One of the most important rulings regarding a Georgia DUI in years. The Georgia Supreme Court just jumped into this legal conundrum. The ruling that consent obtained with a stick isn’t necessarily free and voluntary. The decision is likely to keep Georgia judges busy fielding warrant applications in DUI cases. In the long run, it could undo decades of standard practice in impaired driving cases nationwide.
“This could be a huge decision,” said Bryan Howard, of the Howard Law Group.
Even going back 30 years ago, most states, including Georgia, have had laws on the books that say anyone who drives on public roads has given “implied consent” to being tested for drugs or alcohol if a cop has probable cause to believe they’re driving under the influence. Georgia’s law, like most others, allows a suspect to refuse, but on penalty of losing his license for a year.

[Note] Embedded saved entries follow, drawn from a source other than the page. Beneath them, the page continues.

-- ==== Sys2Proof/Machine/RegMap.lean ====
section
/-! DEFINITION. The register map of BAR0: the offset of every register the spec's chapters lay out, the place of every
field, and the table of registers (base, array dimensions, fields with access and reset value). Offsets follow the
layout rules R70, R104, R129, R154, R178, R204, R231, R260, R265, R285, R308, R335, R367, R393, R408, R429, R446, R463,
R471 and R473; fields follow R71, R87, R105, R129, R155, R179, R205, R232, R261, R265, R286, R309, R336, R368, R394,
R409, R430, R447, R464, R472 and R473. -/

namespace Sys2Proof.Machine

/-- Where a field stands in its 64-bit register: lowest bit and width. -/
structure Fld where
  lo : Nat
  width : Nat
  deriving DecidableEq, Repr

/-- The access codes of R19. -/
inductive Access where
  | ro | rw | wo | w1c | w1s | sat
  deriving DecidableEq, Repr

/-- One field of the register table: place, access (R19) and reset value. -/
structure FieldSpec where
  lo : Nat
  width : Nat
  access : Access
  reset : Nat
  deriving DecidableEq, Repr

/-- One register or array of registers: first offset, dimensions (count, stride) from the widest stride to the
narrowest, and its fields; bits in no field are reserved (R20). -/
structure RegClass where
  base : Nat
  dims : List (Nat × Nat)
  fields : List FieldSpec
  deriving DecidableEq, Repr

namespace Reg

/-- Core block of core n = 16c + i: cluster block + i × 0x1_0000 (R104, R465). -/
def coreBase (n : Nat) : Nat := 0x1000000 + (n / 16) * 0x200000 + (n % 16) * 0x10000

/-- Cluster block of cluster c (R465). -/
def clusterBase (c : Nat) : Nat := 0x1000000 + c * 0x200000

However, the Constitution’s guarantee against “unreasonable searches and seizures” demands something rather different. Courts have held that cops can’t search either your home or your body without a warrant, except in certain well defined circumstances, one being that you “freely and voluntarily” consent to the search.
It’s only in recent years that courts have begun to address the tension between the Constitution and the state laws. Last month, Georgia’s high court ruled that a lower court was wrong to assume that a suspect who submits to the required test under state law has consented to waive the constitutional requirement for a warrant. The justices sent the case back to the lower court to directly address that issue.
The good news is that, for the time being, there are likely to be a whole lot more cops seeking warrants to draw blood from DUI suspects. And that represents a fundamental shift, if not an huge hurdle.
More to come on this ruling. We will have to see how the Courts handle this new decision and how Judges in the lower courts handle it.